> **Task details**
Wherever the line with "them is ignored, also while BUSY = 1. -/" sits in the listing below, transcribe from it up to and including the line with "legalParams s.params = true → ReadNext s 0x024", exactly, and leave the remaining lines out.

> **Working data**
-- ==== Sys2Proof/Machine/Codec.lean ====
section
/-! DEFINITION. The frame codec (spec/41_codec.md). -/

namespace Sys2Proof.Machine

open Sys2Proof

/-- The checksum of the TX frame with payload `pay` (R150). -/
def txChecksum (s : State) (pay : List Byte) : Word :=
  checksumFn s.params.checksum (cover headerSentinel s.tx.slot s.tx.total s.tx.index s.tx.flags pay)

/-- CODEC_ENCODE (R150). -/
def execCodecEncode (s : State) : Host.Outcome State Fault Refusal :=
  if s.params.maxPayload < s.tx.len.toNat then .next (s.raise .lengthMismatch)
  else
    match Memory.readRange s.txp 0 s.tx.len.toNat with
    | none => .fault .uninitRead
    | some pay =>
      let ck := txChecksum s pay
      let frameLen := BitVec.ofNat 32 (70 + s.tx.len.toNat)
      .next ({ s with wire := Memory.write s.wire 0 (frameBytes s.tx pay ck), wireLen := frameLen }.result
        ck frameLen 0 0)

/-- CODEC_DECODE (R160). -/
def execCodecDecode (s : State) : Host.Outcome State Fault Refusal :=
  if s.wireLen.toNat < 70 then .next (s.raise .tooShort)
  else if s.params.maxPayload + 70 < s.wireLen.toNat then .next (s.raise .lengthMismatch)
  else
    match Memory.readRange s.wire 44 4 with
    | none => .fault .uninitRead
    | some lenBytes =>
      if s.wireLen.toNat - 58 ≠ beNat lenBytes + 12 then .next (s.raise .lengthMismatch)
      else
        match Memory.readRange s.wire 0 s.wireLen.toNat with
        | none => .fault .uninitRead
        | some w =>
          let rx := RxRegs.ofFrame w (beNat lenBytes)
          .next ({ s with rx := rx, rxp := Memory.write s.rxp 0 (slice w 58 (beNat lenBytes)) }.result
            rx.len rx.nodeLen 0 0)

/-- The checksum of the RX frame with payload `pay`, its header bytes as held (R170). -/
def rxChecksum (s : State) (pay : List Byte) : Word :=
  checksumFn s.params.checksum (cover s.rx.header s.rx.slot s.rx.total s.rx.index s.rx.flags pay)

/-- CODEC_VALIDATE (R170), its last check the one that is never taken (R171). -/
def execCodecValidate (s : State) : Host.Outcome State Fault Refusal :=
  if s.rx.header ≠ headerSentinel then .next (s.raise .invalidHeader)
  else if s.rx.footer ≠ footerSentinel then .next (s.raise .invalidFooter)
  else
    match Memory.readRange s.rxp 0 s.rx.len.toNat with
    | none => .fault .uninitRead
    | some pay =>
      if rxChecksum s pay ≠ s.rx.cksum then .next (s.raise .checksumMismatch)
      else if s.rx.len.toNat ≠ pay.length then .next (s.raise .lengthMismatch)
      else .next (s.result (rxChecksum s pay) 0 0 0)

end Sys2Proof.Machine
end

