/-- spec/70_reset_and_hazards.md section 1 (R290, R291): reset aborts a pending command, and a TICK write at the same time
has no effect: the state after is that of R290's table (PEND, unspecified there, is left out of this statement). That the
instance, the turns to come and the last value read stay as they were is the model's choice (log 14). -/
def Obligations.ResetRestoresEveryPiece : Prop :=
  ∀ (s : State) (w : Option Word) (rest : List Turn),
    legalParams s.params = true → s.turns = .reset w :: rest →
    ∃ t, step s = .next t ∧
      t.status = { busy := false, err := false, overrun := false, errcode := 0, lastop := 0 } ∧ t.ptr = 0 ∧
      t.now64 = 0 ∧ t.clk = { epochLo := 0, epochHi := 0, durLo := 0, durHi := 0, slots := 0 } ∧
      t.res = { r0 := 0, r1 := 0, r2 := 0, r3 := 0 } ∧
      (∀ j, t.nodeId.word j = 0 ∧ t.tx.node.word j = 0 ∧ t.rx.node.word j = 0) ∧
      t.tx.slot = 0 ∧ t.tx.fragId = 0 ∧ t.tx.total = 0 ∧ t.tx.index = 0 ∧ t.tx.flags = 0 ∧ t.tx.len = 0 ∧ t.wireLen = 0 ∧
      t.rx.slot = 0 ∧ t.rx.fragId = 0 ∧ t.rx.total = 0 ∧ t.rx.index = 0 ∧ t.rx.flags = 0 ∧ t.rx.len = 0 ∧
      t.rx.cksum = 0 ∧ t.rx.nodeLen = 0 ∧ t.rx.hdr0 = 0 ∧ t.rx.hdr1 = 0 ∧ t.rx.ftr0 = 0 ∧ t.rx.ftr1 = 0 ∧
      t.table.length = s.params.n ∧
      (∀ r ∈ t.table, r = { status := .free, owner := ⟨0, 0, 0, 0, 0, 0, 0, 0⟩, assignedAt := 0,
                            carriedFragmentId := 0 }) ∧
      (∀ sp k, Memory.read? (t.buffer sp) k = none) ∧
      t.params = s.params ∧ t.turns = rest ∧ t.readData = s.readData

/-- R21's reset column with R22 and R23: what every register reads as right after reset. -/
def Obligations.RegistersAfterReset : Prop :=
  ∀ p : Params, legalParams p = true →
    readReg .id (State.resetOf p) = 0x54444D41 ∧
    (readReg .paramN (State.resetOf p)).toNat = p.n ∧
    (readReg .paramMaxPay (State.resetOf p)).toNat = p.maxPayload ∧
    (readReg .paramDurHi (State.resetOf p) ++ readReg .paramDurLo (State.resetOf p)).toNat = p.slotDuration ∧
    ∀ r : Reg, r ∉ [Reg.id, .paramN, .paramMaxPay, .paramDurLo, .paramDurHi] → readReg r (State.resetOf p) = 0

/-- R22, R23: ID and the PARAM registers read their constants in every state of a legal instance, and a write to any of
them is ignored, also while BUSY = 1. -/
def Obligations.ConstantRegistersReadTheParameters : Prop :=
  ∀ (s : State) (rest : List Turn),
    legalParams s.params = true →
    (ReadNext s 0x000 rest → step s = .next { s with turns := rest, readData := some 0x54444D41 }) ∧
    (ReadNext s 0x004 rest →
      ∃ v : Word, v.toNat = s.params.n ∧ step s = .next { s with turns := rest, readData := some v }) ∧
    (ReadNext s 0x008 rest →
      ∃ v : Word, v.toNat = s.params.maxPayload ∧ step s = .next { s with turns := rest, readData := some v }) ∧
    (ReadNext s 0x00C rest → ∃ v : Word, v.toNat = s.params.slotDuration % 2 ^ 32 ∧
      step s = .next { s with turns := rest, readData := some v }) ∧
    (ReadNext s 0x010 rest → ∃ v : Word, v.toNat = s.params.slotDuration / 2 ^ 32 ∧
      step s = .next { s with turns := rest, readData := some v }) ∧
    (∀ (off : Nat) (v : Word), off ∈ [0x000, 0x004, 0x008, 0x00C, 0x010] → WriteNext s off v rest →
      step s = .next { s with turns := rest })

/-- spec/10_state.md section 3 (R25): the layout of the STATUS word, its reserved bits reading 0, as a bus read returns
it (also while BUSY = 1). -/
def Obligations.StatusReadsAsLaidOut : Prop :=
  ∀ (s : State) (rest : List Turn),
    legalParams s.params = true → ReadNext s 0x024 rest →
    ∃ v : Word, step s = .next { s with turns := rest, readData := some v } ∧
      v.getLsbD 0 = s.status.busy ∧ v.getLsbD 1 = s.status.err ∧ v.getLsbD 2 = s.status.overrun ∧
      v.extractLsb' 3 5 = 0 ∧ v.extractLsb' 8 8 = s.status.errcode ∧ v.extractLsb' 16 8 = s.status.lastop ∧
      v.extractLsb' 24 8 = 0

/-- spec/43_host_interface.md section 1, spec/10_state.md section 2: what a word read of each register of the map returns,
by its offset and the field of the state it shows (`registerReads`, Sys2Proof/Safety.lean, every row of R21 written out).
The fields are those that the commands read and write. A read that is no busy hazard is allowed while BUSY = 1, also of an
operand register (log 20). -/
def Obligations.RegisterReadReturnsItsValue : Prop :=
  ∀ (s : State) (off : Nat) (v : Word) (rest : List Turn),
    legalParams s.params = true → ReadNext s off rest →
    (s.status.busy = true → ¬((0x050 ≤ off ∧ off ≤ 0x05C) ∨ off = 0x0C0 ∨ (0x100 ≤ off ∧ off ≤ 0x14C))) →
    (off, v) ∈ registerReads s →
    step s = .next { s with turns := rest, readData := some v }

> **Finished exercise**
them is ignored, also while BUSY = 1. -/
def Obligations.ConstantRegistersReadTheParameters : Prop :=
  ∀ (s : State) (rest : List Turn),
    legalParams s.params = true →
    (ReadNext s 0x000 rest → step s = .next { s with turns := rest, readData := some 0x54444D41 }) ∧
    (ReadNext s 0x004 rest →
      ∃ v : Word, v.toNat = s.params.n ∧ step s = .next { s with turns := rest, readData := some v }) ∧
    (ReadNext s 0x008 rest →
      ∃ v : Word, v.toNat = s.params.maxPayload ∧ step s = .next { s with turns := rest, readData := some v }) ∧
    (ReadNext s 0x00C rest → ∃ v : Word, v.toNat = s.params.slotDuration % 2 ^ 32 ∧
      step s = .next { s with turns := rest, readData := some v }) ∧
    (ReadNext s 0x010 rest → ∃ v : Word, v.toNat = s.params.slotDuration / 2 ^ 32 ∧
      step s = .next { s with turns := rest, readData := some v }) ∧
    (∀ (off : Nat) (v : Word), off ∈ [0x000, 0x004, 0x008, 0x00C, 0x010] → WriteNext s off v rest →
      step s = .next { s with turns := rest })

/-- spec/10_state.md section 3 (R25): the layout of the STATUS word, its reserved bits reading 0, as a bus read returns
it (also while BUSY = 1). -/
def Obligations.StatusReadsAsLaidOut : Prop :=
  ∀ (s : State) (rest : List Turn),
    legalParams s.params = true → ReadNext s 0x024 rest →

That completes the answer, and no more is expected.